WORK ORDER. All of the entries below, duplicated exactly, make up the answer.

STUDY MATERIAL.

-- ==== Sys2Proof/Machine/StateArea.lean ====
section
/-! DEFINITION. The state area of the configuration flash (R586, R587). -/

namespace Sys2Proof.Machine

open Sys2Proof.Bits

/-- Bytes a record takes (R587). -/
def StRec.size (r : StRec) : Nat := 16 + r.pay.length

/-- Bytes of a half in use: a record that would cross a 4 KiB page begins the next. -/
def StHalf.used (h : StHalf) : Nat :=
  h.recs.foldl (fun n r => (if 4096 < n % 4096 + r.size then divUp n 4096 * 4096 else n) + r.size) 32

/-- Two records of one type carry the same thing: the bank, the slot, the row, or the calibration target and
point (R587, R632). -/
def StRec.same (a b : StRec) : Bool :=
  a.ty == b.ty && (match a.ty with
    | 1 => a.pay.take 2 == b.pay.take 2
    | 2 => a.pay.take 2 == b.pay.take 2
    | 4 => a.pay.take 4 == b.pay.take 4
    | _ => a.pay == b.pay)

/-- The live records: each the latest of its kind, cancelled bank retirements left out (R587). -/
def liveRecs : List StRec → List StRec
  | [] => []
  | r :: rs =>
    if rs.any (fun x => x.same r) || (r.ty == 1 && rd r.pay 2 1 == 2) then liveRecs rs else r :: liveRecs rs

/-- Half `h` of device `d`, where it is valid: its serial number is the module's (R586). -/
def State.validHalf (s : State) (d h : Nat) : Option StHalf :=
  (s.boot.halves.getD (2 * d + h) none).filter fun x => x.serial == s.pair Reg.GLB_SERIAL_LO

/-- The half of device `d` in use: the valid one with the greater HALF_GEN (R586). -/
def State.halfOf (s : State) (d : Nat) : Option Nat :=
  match s.validHalf d 0, s.validHalf d 1 with
  | none, none => none
  | some _, none => some 0
  | none, some _ => some 1
  | some a, some b => some (if a.gen < b.gen then 1 else 0)

/-- The records of device `d`. -/
def State.stRecs (s : State) (d : Nat) : List StRec :=
  match s.halfOf d with
  | some h => ((s.boot.halves.getD (2 * d + h) none).map (·.recs)).getD []
  | none => []

/-- Half `h` of device `d` holds `x`. -/
def State.setHalf (s : State) (d h : Nat) (x : Option StHalf) : State :=
  { s with boot := { s.boot with halves := s.boot.halves.set (2 * d + h) x } }

/-- Bytes of a half of the state area (R571). -/
def halfBytes : Nat := 2097152

/-- Record `r` is appended on device `d`; a half 75 % full is compacted into the other (R587). A device with no
valid half begins half 0 (log entry 50). -/
def State.appendRec (s : State) (d : Nat) (r : StRec) : State :=
  let ser := s.pair Reg.GLB_SERIAL_LO
  let (h, x) : Nat × StHalf := match s.halfOf d with
    | some h => (h, (s.boot.halves.getD (2 * d + h) none).getD ⟨1, ser, []⟩)
    | none => (0, ⟨1, ser, []⟩)
  let x : StHalf := { x with recs := x.recs ++ [r] }
  if 3 * halfBytes ≤ 4 * x.used then
    (s.setHalf d (1 - h) (some ⟨x.gen + 1, ser, liveRecs x.recs⟩)).setHalf d h none
  else s.setHalf d h (some x)

/-- The device whose state area is read at start (R586): the one the image does not come from, where it has a valid
half, else the other. -/
def State.stDev (s : State) : Nat :=
  let d := 1 - s.fld Reg.CFG_STATUS Fld.CFG_STATUS_SOURCE
  if (s.halfOf d).isNone ∧ (s.halfOf (1 - d)).isSome then 1 - d else d

/-- CFG_STATE_INFO shows the state area read at start. -/
def State.showState (s : State) : State :=
  let d := s.stDev
  match s.halfOf d with
  | none => s.setRegN Reg.CFG_STATE_INFO 0
  | some h =>
    let x := (s.boot.halves.getD (2 * d + h) none).getD ⟨0, 0, []⟩
    s.setRegN Reg.CFG_STATE_INFO
      ((liveRecs x.recs).length % 65536 + 65536 * (100 * x.used / halfBytes) + 2 ^ 23 * h)

/-- A state write goes to both devices, golden first (R586). -/
def State.stateWrite (s : State) (r : StRec) : State := ((s.appendRec 1 r).appendRec 0 r).showState

end Sys2Proof.Machine
end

EXERCISE RESULT.
-- ==== Sys2Proof/Machine/StateArea.lean ====
section
/-! DEFINITION. The state area of the configuration flash (R586, R587). -/

namespace Sys2Proof.Machine

open Sys2Proof.Bits

/-- Bytes a record takes (R587). -/
def StRec.size (r : StRec) : Nat := 16 + r.pay.length

/-- Bytes of a half in use: a record that would cross a 4 KiB page begins the next. -/
def StHalf.used (h : StHalf) : Nat :=
  h.recs.foldl (fun n r => (if 4096 < n % 4096 + r.size then divUp n 4096 * 4096 else n) + r.size) 32

/-- Two records of one type carry the same thing: the bank, the slot, the row, or the calibration target and
point (R587, R632). -/
def StRec.same (a b : StRec) : Bool :=
  a.ty == b.ty && (match a.ty with
    | 1 => a.pay.take 2 == b.pay.take 2
    | 2 => a.pay.take 2 == b.pay.take 2
    | 4 => a.pay.take 4 == b.pay.take 4
    | _ => a.pay == b.pay)

/-- The live records: each the latest of its kind, cancelled bank retirements left out (R587). -/
def liveRecs : List StRec → List StRec
  | [] => []
  | r :: rs =>
    if rs.any (fun x => x.same r) || (r.ty == 1 && rd r.pay 2 1 == 2) then liveRecs rs else r :: liveRecs rs

/-- Half `h` of device `d`, where it is valid: its serial number is the module's (R586). -/
def State.validHalf (s : State) (d h : Nat) : Option StHalf :=
  (s.boot.halves.getD (2 * d + h) none).filter fun x => x.serial == s.pair Reg.GLB_SERIAL_LO

/-- The half of device `d` in use: the valid one with the greater HALF_GEN (R586). -/
def State.halfOf (s : State) (d : Nat) : Option Nat :=
  match s.validHalf d 0, s.validHalf d 1 with
  | none, none => none
  | some _, none => some 0
  | none, some _ => some 1
  | some a, some b => some (if a.gen < b.gen then 1 else 0)

/-- The records of device `d`. -/
def State.stRecs (s : State) (d : Nat) : List StRec :=
  match s.halfOf d with
  | some h => ((s.boot.halves.getD (2 * d + h) none).map (·.recs)).getD []
  | none => []

/-- Half `h` of device `d` holds `x`. -/
def State.setHalf (s : State) (d h : Nat) (x : Option StHalf) : State :=
  { s with boot := { s.boot with halves := s.boot.halves.set (2 * d + h) x } }

/-- Bytes of a half of the state area (R571). -/
def halfBytes : Nat := 2097152

/-- Record `r` is appended on device `d`; a half 75 % full is compacted into the other (R587). A device with no
valid half begins half 0 (log entry 50). -/
def State.appendRec (s : State) (d : Nat) (r : StRec) : State :=
  let ser := s.pair Reg.GLB_SERIAL_LO
  let (h, x) : Nat × StHalf := match s.halfOf d with
    | some h => (h, (s.boot.halves.getD (2 * d + h) none).getD ⟨1, ser, []⟩)
    | none => (0, ⟨1, ser, []⟩)
  let x : StHalf := { x with recs := x.recs ++ [r] }
  if 3 * halfBytes ≤ 4 * x.used then
    (s.setHalf d (1 - h) (some ⟨x.gen + 1, ser, liveRecs x.recs⟩)).setHalf d h none
  else s.setHalf d h (some x)

/-- The device whose state area is read at start (R586): the one the image does not come from, where it has a valid
half, else the other. -/
def State.stDev (s : State) : Nat :=
  let d := 1 - s.fld Reg.CFG_STATUS Fld.CFG_STATUS_SOURCE
  if (s.halfOf d).isNone ∧ (s.halfOf (1 - d)).isSome then 1 - d else d

/-- CFG_STATE_INFO shows the state area read at start. -/
def State.showState (s : State) : State :=
  let d := s.stDev
  match s.halfOf d with
  | none => s.setRegN Reg.CFG_STATE_INFO 0
  | some h =>
    let x := (s.boot.halves.getD (2 * d + h) none).getD ⟨0, 0, []⟩
    s.setRegN Reg.CFG_STATE_INFO
      ((liveRecs x.recs).length % 65536 + 65536 * (100 * x.used / halfBytes) + 2 ^ 23 * h)

/-- A state write goes to both devices, golden first (R586). -/
def State.stateWrite (s : State) (r : StRec) : State := ((s.appendRec 1 r).appendRec 0 r).showState

end Sys2Proof.Machine
end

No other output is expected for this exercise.